◆ Problem description
Note each line in the data below that holds "busy", and copy it.

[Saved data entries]
------

/-- RSTN. Its assertion takes every port to DOWN with cause NONE and its counters 0, every line to DARK or DISABLED
with its counters 0, and empties windows, levels, subscriptions and pending sets, while the timescale, the
discipline controller, the interpolators and the marker inputs go on. Its release samples the permits and zeroes
the busy, calibration and glitch counts. While the core is held or frozen the monitor latches both
(10 R189, 05 R107, 07 R144, 08 R164, 09 R177, R182). The model's choices: what was handed over and not yet taken goes
with the windows and the queues (log entry 20); an assertion that is not taken at an asserted RSTN (log entry 29). -/
def Obligations.RstnResetsPortsLinesAndWindows : Prop :=
  ∀ (straps : BitVec 3) (s : State),
    (s.running = true → s.rstnLow = false → s.rstnAsserted = false →
      ∃ t, exec .rstnAssertion s = .next t ∧ t.rstnLow = true ∧ t.rstnAsserted = true
        ∧ t.time = s.time ∧ t.disc = s.disc ∧ t.interps = s.interps ∧ t.markers = s.markers ∧ t.mon = s.mon
        ∧ t.pairModes = s.pairModes
        ∧ t.channels = tableMap (fun _ e =>
            { e with levels := #v[.none, .none, .none], win := .empty, cnt := .zero }) s.channels
        ∧ t.unmapped = #v[0, 0, 0] ∧ t.markerSubs = #v[0, 0, 0]
        ∧ (∀ p : Fin 3, t.markerPending[p] = #v[0, 0, 0, 0]) ∧ (∀ l : Fin 8, t.arrivals[l] = [])
        ∧ t.pool.fromEngine = [] ∧ t.pool.fromMarkers = []
        ∧ (∀ p : Fin 3, t.ports[p].state = .down ∧ t.ports[p].cause = .none ∧ t.ports[p].queue = []
            ∧ t.ports[p].counters = .zero ∧ t.ports[p].lossTotal = 0 ∧ t.ports[p].credits = 0
            ∧ t.ports[p].cmds = [] ∧ t.ports[p].tx = none ∧ t.ports[p].attention = 0
            ∧ t.ports[p].quota = s.ports[p].quota ∧ t.ports[p].pacing = s.ports[p].pacing
            ∧ t.ports[p].permit = s.ports[p].permit)
        ∧ (∀ l : Fin 8, t.lines[l] = { s.lines[l] with
            state := if s.lines[l].settings.enable then .dark else .disabled
            lock := false, quiet := none, frames := [], frameCount := 0, damaged := 0, unmapped := 0
            coarseCount := 0 }))
    ∧ (s.running = true → s.rstnLow = false → s.rstnAsserted = true →
      exec .rstnAssertion s = .next { s with rstnLow := true })
    ∧ (s.running = true → s.rstnLow = true → s.rstnAsserted = true → s.rstnReleaseAt = none →
      ∃ t, exec (.rstnRelease straps) s = .next t
        ∧ t = { s with rstnLow := false, rstnAsserted := false, straps := straps
                       ports := t.ports, interps := t.interps, markers := t.markers }
        ∧ (∀ p : Fin 3, t.ports[p] = Port.settle s.tick { s.ports[p] with permit := straps.getLsbD p })
        ∧ (∀ i : Fin 13, t.interps[i] = { s.interps[i] with busy := 0, calibrations := 0 })
        ∧ (∀ m : Fin 4, t.markers[m] = { s.markers[m] with glitches := 0 }))
    ∧ (s.running = false → s.rstnLow = false →
      exec .rstnAssertion s = .next { s with rstnLow := true, mon := { s.mon with latched := true } })
    ∧ (s.running = false → s.rstnLow = true →
      exec (.rstnRelease straps) s = .next
        { s with rstnLow := false, straps := straps, mon := { s.mon with latched := true, latchReleased := true } })

/-! ## What every step keeps -/

/-- The state after reset is good in every respect that the statements below say is kept. -/
def Obligations.ResetIsGood : Prop :=
  State.reset.TimeOk ∧ State.reset.SecpOk ∧ State.reset.DisciplineOk ∧ State.reset.InterpsOk ∧ State.reset.LinesOk
    ∧ State.reset.TableOk ∧ State.reset.MarkersOk ∧ State.reset.PortsOk ∧ State.reset.RstnOk ∧ State.reset.QuotasOk
    ∧ State.reset.PoolOk ∧ State.reset.MonitorOk

/-- Every step keeps the value of the timescale in its range, passed by some units only at its maximum, with the
increment that of the terms in force, the terms in their ranges, the slew at 0 and the deadlines disarmed where the
state has none, and UNSET with no label while INVALID is set; and SECP low after a fall, which at its own tick the
value has not gone back below (01 R1, R2, R17, R19, R20; 02 R25, R30, R49). How a fall is judged again is the model's
choice (log entry 18). -/
def Obligations.EveryStepKeepsTheTimescale : Prop :=
  ∀ s t : State, step s = .next t →
    (s.TimeOk → s.DisciplineOk → t.TimeOk ∧ t.DisciplineOk) ∧ (s.SecpOk → t.SecpOk)

/-- Every step keeps a converter at one thing at a time, at most 14 coarse edges waiting at it and 14 edges at a marker
input, tables of 65,536 samples, a line DISABLED exactly while
its enable is OFF and with block lock exactly in QUIET and LIVE, at most one frame open on a line, and at most four
records in a marker log (03 R57, R65; 04 R73, R75, R87; 07 R133, R135). -/
def Obligations.EveryStepKeepsTheInputs : Prop :=
  ∀ s t : State, s.InterpsOk → s.LinesOk → s.MarkersOk → step s = .next t →
    t.InterpsOk ∧ t.LinesOk ∧ t.MarkersOk

/-- Every step keeps the channel table: indexes rising below 512, one entry for a key, each scope in the mode of
its pair, and in each window 64 slots, a highest marked sequence inside, and a deadline armed exactly while there
is a hole (05 R93, R94, R96; 06 R108, R110, R123). -/
def Obligations.EveryStepKeepsTheChannelTable : Prop :=
  ∀ s t : State, s.TableOk → step s = .next t → t.TableOk

/-- Every step keeps what a port holds in each of its states: a silence timer exactly while the silence condition
holds, a hold timer exactly in HELD, nothing queued out of service, one pending notice of a kind; and while RSTN is
asserted every port is DOWN (08 R155, R157, R162; 09 R166, R169, R170; 10 R189). -/
def Obligations.EveryStepKeepsThePorts : Prop :=
  ∀ s t : State, s.PortsOk → s.RstnOk → step s = .next t → t.PortsOk ∧ t.RstnOk

/-- Every step keeps the record store: the commitments within 16,384, and an entry LIVE exactly while some queue
holds it, with one reference for each (08 R145, R151, R152). -/
def Obligations.EveryStepKeepsTheRecordStore : Prop :=
  ∀ s t : State, s.QuotasOk → s.PoolOk → step s = .next t → t.QuotasOk ∧ t.PoolOk

/-- Every step keeps the monitor: counts in their ranges, SECP low and INVALID set in a core that is held, the RSTN
latch empty in RUN, VIO present outside STARTUP (10 R183, R184, R187, R189; 01 R17, R19). -/
def Obligations.EveryStepKeepsTheMonitor : Prop :=
  ∀ s t : State, s.MonitorOk → step s = .next t → t.MonitorOk
end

------

◆ Your solution
the busy, calibration and glitch counts. While the core is held or frozen the monitor latches both
        ∧ (∀ i : Fin 13, t.interps[i] = { s.interps[i] with busy := 0, calibrations := 0 })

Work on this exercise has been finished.